### Records to process
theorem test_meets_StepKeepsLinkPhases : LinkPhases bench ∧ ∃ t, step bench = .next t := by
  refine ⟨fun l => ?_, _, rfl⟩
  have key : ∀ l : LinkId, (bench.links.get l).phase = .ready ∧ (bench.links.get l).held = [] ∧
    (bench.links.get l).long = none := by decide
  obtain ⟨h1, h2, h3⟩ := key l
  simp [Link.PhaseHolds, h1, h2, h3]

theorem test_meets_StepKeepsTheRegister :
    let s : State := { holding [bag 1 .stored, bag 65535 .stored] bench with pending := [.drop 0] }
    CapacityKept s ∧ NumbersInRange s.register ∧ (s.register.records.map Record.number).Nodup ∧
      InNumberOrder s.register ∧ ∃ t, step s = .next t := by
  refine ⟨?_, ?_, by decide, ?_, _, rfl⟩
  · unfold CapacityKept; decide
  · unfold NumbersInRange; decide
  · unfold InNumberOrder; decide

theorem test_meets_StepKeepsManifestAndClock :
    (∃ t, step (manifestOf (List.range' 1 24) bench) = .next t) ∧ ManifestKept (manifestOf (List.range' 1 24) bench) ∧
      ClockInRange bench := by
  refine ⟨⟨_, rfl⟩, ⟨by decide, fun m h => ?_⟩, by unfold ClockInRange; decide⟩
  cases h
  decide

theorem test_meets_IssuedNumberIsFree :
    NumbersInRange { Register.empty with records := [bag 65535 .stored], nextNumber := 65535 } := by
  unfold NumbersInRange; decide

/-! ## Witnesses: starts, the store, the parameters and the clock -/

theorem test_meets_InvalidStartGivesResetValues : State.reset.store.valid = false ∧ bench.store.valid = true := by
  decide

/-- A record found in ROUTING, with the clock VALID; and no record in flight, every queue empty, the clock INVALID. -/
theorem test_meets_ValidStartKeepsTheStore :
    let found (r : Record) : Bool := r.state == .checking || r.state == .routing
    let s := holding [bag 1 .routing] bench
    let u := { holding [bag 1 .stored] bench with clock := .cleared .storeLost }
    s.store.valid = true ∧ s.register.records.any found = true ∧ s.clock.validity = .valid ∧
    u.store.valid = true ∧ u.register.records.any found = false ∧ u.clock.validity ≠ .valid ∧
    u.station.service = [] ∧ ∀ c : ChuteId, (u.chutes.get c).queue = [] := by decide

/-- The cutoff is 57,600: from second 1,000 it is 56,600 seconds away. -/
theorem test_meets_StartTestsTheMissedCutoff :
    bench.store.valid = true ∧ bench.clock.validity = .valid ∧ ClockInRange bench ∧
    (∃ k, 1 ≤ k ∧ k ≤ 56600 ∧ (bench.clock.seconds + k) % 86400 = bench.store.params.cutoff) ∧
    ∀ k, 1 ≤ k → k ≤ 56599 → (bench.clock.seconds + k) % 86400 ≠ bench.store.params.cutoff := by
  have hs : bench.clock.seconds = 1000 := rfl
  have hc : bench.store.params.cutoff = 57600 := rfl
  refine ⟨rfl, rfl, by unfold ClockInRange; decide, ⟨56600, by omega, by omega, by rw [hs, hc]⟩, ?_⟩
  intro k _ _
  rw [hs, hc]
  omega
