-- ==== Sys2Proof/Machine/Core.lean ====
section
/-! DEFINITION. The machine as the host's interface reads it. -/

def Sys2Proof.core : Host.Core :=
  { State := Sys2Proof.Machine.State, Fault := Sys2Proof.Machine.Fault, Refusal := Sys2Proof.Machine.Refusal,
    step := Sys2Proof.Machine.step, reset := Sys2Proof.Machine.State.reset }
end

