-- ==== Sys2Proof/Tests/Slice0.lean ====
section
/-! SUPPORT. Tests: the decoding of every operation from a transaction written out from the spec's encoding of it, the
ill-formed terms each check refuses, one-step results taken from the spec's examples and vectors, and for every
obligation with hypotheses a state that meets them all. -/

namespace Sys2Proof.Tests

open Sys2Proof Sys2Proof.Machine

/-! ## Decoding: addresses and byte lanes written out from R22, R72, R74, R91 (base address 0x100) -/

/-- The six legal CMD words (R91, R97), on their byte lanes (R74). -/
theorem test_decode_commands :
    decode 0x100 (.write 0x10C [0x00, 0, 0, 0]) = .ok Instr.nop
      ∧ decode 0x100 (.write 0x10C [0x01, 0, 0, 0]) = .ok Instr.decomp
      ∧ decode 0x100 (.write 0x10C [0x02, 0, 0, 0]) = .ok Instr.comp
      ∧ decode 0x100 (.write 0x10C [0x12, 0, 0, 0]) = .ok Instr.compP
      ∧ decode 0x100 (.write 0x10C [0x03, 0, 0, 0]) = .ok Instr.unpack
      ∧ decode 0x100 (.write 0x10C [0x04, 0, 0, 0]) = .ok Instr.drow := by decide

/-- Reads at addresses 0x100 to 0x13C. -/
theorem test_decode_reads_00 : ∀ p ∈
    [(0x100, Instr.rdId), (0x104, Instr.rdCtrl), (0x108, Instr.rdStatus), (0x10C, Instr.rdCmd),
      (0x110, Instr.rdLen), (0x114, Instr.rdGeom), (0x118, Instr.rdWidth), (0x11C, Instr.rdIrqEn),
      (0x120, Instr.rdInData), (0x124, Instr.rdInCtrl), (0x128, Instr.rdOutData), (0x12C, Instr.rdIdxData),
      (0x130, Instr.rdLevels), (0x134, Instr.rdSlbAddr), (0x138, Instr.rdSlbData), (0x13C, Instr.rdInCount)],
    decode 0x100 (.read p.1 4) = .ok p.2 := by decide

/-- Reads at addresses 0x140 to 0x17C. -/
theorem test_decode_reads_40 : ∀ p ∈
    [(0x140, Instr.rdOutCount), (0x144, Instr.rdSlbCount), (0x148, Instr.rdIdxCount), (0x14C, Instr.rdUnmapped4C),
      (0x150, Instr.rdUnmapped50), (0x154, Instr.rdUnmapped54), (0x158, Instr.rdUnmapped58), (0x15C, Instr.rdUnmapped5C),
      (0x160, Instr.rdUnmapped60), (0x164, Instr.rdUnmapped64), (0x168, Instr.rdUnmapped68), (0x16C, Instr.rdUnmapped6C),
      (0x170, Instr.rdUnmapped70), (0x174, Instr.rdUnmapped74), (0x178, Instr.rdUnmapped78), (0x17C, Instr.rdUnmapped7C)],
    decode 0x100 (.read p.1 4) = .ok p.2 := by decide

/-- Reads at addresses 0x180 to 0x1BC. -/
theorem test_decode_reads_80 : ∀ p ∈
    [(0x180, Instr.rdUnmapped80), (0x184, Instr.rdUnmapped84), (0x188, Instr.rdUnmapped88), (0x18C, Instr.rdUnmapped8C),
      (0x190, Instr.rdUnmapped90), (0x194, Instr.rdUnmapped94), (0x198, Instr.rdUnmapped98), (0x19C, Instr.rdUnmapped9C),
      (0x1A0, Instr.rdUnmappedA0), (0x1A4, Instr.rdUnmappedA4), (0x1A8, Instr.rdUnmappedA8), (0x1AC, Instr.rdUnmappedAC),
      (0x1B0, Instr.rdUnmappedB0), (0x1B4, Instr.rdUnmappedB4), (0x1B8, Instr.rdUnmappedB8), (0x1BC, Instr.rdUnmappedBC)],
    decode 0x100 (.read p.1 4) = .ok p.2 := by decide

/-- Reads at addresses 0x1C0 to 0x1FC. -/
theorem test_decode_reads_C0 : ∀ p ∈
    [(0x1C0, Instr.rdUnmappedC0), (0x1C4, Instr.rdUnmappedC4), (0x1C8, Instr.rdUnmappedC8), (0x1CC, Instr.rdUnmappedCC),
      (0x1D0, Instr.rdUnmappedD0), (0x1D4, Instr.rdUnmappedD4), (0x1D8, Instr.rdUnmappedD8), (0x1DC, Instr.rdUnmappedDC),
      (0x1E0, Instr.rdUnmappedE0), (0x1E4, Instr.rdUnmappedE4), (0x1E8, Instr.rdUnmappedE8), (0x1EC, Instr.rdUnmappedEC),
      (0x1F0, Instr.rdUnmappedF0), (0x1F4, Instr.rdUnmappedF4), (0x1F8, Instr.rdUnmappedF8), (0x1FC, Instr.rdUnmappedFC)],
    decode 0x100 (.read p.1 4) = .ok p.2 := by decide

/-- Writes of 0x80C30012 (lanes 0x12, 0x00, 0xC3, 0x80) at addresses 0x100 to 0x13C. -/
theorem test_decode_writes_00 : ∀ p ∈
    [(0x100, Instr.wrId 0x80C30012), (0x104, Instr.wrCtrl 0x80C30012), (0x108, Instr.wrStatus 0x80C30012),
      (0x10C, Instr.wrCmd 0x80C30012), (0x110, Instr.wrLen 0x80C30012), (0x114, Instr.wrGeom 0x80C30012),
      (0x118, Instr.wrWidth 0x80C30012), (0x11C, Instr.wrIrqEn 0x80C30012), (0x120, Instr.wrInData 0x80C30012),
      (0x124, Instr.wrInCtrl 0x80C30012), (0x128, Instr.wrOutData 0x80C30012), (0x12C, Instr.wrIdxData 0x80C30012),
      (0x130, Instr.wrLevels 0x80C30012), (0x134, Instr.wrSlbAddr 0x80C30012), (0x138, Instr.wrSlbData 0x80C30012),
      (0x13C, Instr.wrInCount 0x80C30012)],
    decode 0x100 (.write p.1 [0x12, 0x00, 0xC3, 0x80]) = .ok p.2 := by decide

### Exercise
In the data above, start at the line that has "have hc : bench.store.params.cutoff", stop after the line that has "0]) = .ok Instr.compP", and print every line in between exactly as it stands.

### Result of this task
  have hc : bench.store.params.cutoff = 57600 := rfl
  refine ⟨rfl, rfl, by unfold ClockInRange; decide, ⟨56600, by omega, by omega, by rw [hs, hc]⟩, ?_⟩
  intro k _ _
  rw [hs, hc]
  omega
-- ==== Sys2Proof/Machine/Core.lean ====
section
/-! DEFINITION. The machine as the host's interface reads it. -/

def Sys2Proof.core : Host.Core :=
  { State := Sys2Proof.Machine.State, Fault := Sys2Proof.Machine.Fault, Refusal := Sys2Proof.Machine.Refusal,
    step := Sys2Proof.Machine.step, reset := Sys2Proof.Machine.State.reset }
end

-- ==== Sys2Proof/Tests/Slice0.lean ====
section
/-! SUPPORT. Tests: the decoding of every operation from a transaction written out from the spec's encoding of it, the
ill-formed terms each check refuses, one-step results taken from the spec's examples and vectors, and for every
obligation with hypotheses a state that meets them all. -/

namespace Sys2Proof.Tests

open Sys2Proof Sys2Proof.Machine

/-! ## Decoding: addresses and byte lanes written out from R22, R72, R74, R91 (base address 0x100) -/

/-- The six legal CMD words (R91, R97), on their byte lanes (R74). -/
theorem test_decode_commands :
    decode 0x100 (.write 0x10C [0x00, 0, 0, 0]) = .ok Instr.nop
      ∧ decode 0x100 (.write 0x10C [0x01, 0, 0, 0]) = .ok Instr.decomp
      ∧ decode 0x100 (.write 0x10C [0x02, 0, 0, 0]) = .ok Instr.comp
      ∧ decode 0x100 (.write 0x10C [0x12, 0, 0, 0]) = .ok Instr.compP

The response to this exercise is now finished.